-- ==== Sys2Proof/Tests/Slice0.lean ====
section
/-! SUPPORT. The model's own tests: ill-formed terms are refused, each opcode byte of R95 decodes to its instruction,
one step of each instruction on a worked vector of `95_test_vectors.md`, and a witness for the hypotheses of each
statement. -/

namespace Sys2Proof.Tests

open Sys2Proof.Machine Sys2Proof.Claims

/-! Well-formedness: an immediate of the wrong width, and `$42` with the wrong operand, are refused (R93, R347). -/

theorem test_illformed_imm_m_byte : (Instr.adcImm (.byte 1)).wellFormed ⟨false, true, false⟩ = false := by decide
theorem test_illformed_imm_m_word : (Instr.adcImm (.word 1)).wellFormed ⟨true, false, false⟩ = false := by decide
theorem test_illformed_imm_x_byte : (Instr.ldxImm (.byte 1)).wellFormed ⟨true, false, false⟩ = false := by decide
theorem test_illformed_imm_x_word : (Instr.ldxImm (.word 1)).wellFormed ⟨false, true, false⟩ = false := by decide
theorem test_illformed_all_imm_m :
    [Instr.oraImm, .andImm, .eorImm, .adcImm, .bitImm, .ldaImm, .cmpImm, .sbcImm].all
      (fun mk => !(mk (.byte 1)).wellFormed ⟨false, true, false⟩ && !(mk (.word 1)).wellFormed ⟨true, false, false⟩) := by
  decide
theorem test_illformed_all_imm_x :
    [Instr.ldyImm, .ldxImm, .cpyImm, .cpxImm].all
      (fun mk => !(mk (.byte 1)).wellFormed ⟨true, false, false⟩ && !(mk (.word 1)).wellFormed ⟨false, true, false⟩) := by
  decide
theorem test_illformed_wdm_operand_outside_k : (Instr.wdm (some 0)).wellFormed ⟨true, true, false⟩ = false := by decide
theorem test_illformed_wdm_bare_in_k : (Instr.wdm none).wellFormed ⟨true, true, true⟩ = false := by decide

/-! Decoding: the words of R95's table, sixteen opcodes a row, written from its mnemonics and formats, with the
operand bytes `34`, `34 12`, `34 12 7E` (low byte first, R92) or `7F 12` (destination bank first, R147), in 8-bit
widths. -/

/-- The bytes are exactly one instruction, this one. -/
def decodesTo (word : List Byte × Instr) : Bool :=
  match decode resetContext word.1 with
  | .ok (i, rest) => i == word.2 && rest == []
  | .error _ => false

theorem test_decode_row_0 : [
    ([0x00, 0x34], .brk 0x34),
    ([0x01, 0x34], .oraDpIndX 0x34),
    ([0x02, 0x34], .cop 0x34),
    ([0x03, 0x34], .oraSr 0x34),
    ([0x04, 0x34], .tsbDp 0x34),
    ([0x05, 0x34], .oraDp 0x34),
    ([0x06, 0x34], .aslDp 0x34),
    ([0x07, 0x34], .oraDpIndLong 0x34),
    ([0x08], .php),
    ([0x09, 0x34], .oraImm (.byte 0x34)),
    ([0x0A], .aslAcc),
    ([0x0B], .phd),
    ([0x0C, 0x34, 0x12], .tsbAbs 0x1234),
    ([0x0D, 0x34, 0x12], .oraAbs 0x1234),
    ([0x0E, 0x34, 0x12], .aslAbs 0x1234),
    ([0x0F, 0x34, 0x12, 0x7E], .oraLong 0x7E1234)
  ].all decodesTo = true := by decide

theorem test_decode_row_1 : [
    ([0x10, 0x34], .bpl 0x34),
    ([0x11, 0x34], .oraDpIndY 0x34),
    ([0x12, 0x34], .oraDpInd 0x34),
    ([0x13, 0x34], .oraSrIndY 0x34),
    ([0x14, 0x34], .trbDp 0x34),
    ([0x15, 0x34], .oraDpX 0x34),
    ([0x16, 0x34], .aslDpX 0x34),
    ([0x17, 0x34], .oraDpIndLongY 0x34),
    ([0x18], .clc),
    ([0x19, 0x34, 0x12], .oraAbsY 0x1234),
    ([0x1A], .incAcc),
    ([0x1B], .tcs),
    ([0x1C, 0x34, 0x12], .trbAbs 0x1234),
    ([0x1D, 0x34, 0x12], .oraAbsX 0x1234),
    ([0x1E, 0x34, 0x12], .aslAbsX 0x1234),
    ([0x1F, 0x34, 0x12, 0x7E], .oraLongX 0x7E1234)
  ].all decodesTo = true := by decide

theorem test_decode_row_2 : [
    ([0x20, 0x34, 0x12], .jsrAbs 0x1234),
    ([0x21, 0x34], .andDpIndX 0x34),
    ([0x22, 0x34, 0x12, 0x7E], .jsl 0x7E1234),
    ([0x23, 0x34], .andSr 0x34),
    ([0x24, 0x34], .bitDp 0x34),
    ([0x25, 0x34], .andDp 0x34),
    ([0x26, 0x34], .rolDp 0x34),
    ([0x27, 0x34], .andDpIndLong 0x34),
    ([0x28], .plp),
    ([0x29, 0x34], .andImm (.byte 0x34)),
    ([0x2A], .rolAcc),
    ([0x2B], .pld),
    ([0x2C, 0x34, 0x12], .bitAbs 0x1234),
    ([0x2D, 0x34, 0x12], .andAbs 0x1234),
    ([0x2E, 0x34, 0x12], .rolAbs 0x1234),
    ([0x2F, 0x34, 0x12, 0x7E], .andLong 0x7E1234)
  ].all decodesTo = true := by decide

theorem test_decode_row_3 : [
    ([0x30, 0x34], .bmi 0x34),
    ([0x31, 0x34], .andDpIndY 0x34),
    ([0x32, 0x34], .andDpInd 0x34),
    ([0x33, 0x34], .andSrIndY 0x34),
    ([0x34, 0x34], .bitDpX 0x34),
    ([0x35, 0x34], .andDpX 0x34),
    ([0x36, 0x34], .rolDpX 0x34),
    ([0x37, 0x34], .andDpIndLongY 0x34),
    ([0x38], .sec),
    ([0x39, 0x34, 0x12], .andAbsY 0x1234),
    ([0x3A], .decAcc),
    ([0x3B], .tsc),
    ([0x3C, 0x34, 0x12], .bitAbsX 0x1234),
    ([0x3D, 0x34, 0x12], .andAbsX 0x1234),
    ([0x3E, 0x34, 0x12], .rolAbsX 0x1234),
    ([0x3F, 0x34, 0x12, 0x7E], .andLongX 0x7E1234)
  ].all decodesTo = true := by decide

theorem test_decode_row_4 : [
    ([0x40], .rti),
    ([0x41, 0x34], .eorDpIndX 0x34),
    ([0x42], .wdm none),
    ([0x43, 0x34], .eorSr 0x34),
    ([0x44, 0x7F, 0x12], .mvp 0x7F 0x12),
    ([0x45, 0x34], .eorDp 0x34),
    ([0x46, 0x34], .lsrDp 0x34),
    ([0x47, 0x34], .eorDpIndLong 0x34),
    ([0x48], .pha),
    ([0x49, 0x34], .eorImm (.byte 0x34)),
    ([0x4A], .lsrAcc),
    ([0x4B], .phk),
    ([0x4C, 0x34, 0x12], .jmpAbs 0x1234),
    ([0x4D, 0x34, 0x12], .eorAbs 0x1234),
    ([0x4E, 0x34, 0x12], .lsrAbs 0x1234),
    ([0x4F, 0x34, 0x12, 0x7E], .eorLong 0x7E1234)
  ].all decodesTo = true := by decide

theorem test_decode_row_5 : [
    ([0x50, 0x34], .bvc 0x34),
    ([0x51, 0x34], .eorDpIndY 0x34),
    ([0x52, 0x34], .eorDpInd 0x34),
    ([0x53, 0x34], .eorSrIndY 0x34),
    ([0x54, 0x7F, 0x12], .mvn 0x7F 0x12),
    ([0x55, 0x34], .eorDpX 0x34),
    ([0x56, 0x34], .lsrDpX 0x34),
    ([0x57, 0x34], .eorDpIndLongY 0x34),
    ([0x58], .cli),
    ([0x59, 0x34, 0x12], .eorAbsY 0x1234),
    ([0x5A], .phy),
    ([0x5B], .tcd),
    ([0x5C, 0x34, 0x12, 0x7E], .jmlLong 0x7E1234),
    ([0x5D, 0x34, 0x12], .eorAbsX 0x1234),
    ([0x5E, 0x34, 0x12], .lsrAbsX 0x1234),
    ([0x5F, 0x34, 0x12, 0x7E], .eorLongX 0x7E1234)
  ].all decodesTo = true := by decide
━━━━━━
_REQUIREMENT_.
Lines from the one containing "([0x5D, 0x34, 0x12], .eorAbsX" through the end of the entries above must be copied exactly; include both ends and no other lines.

_TASK RESPONSE_.
    ([0x5D, 0x34, 0x12], .eorAbsX 0x1234),
    ([0x5E, 0x34, 0x12], .lsrAbsX 0x1234),
    ([0x5F, 0x34, 0x12, 0x7E], .eorLongX 0x7E1234)
  ].all decodesTo = true := by decide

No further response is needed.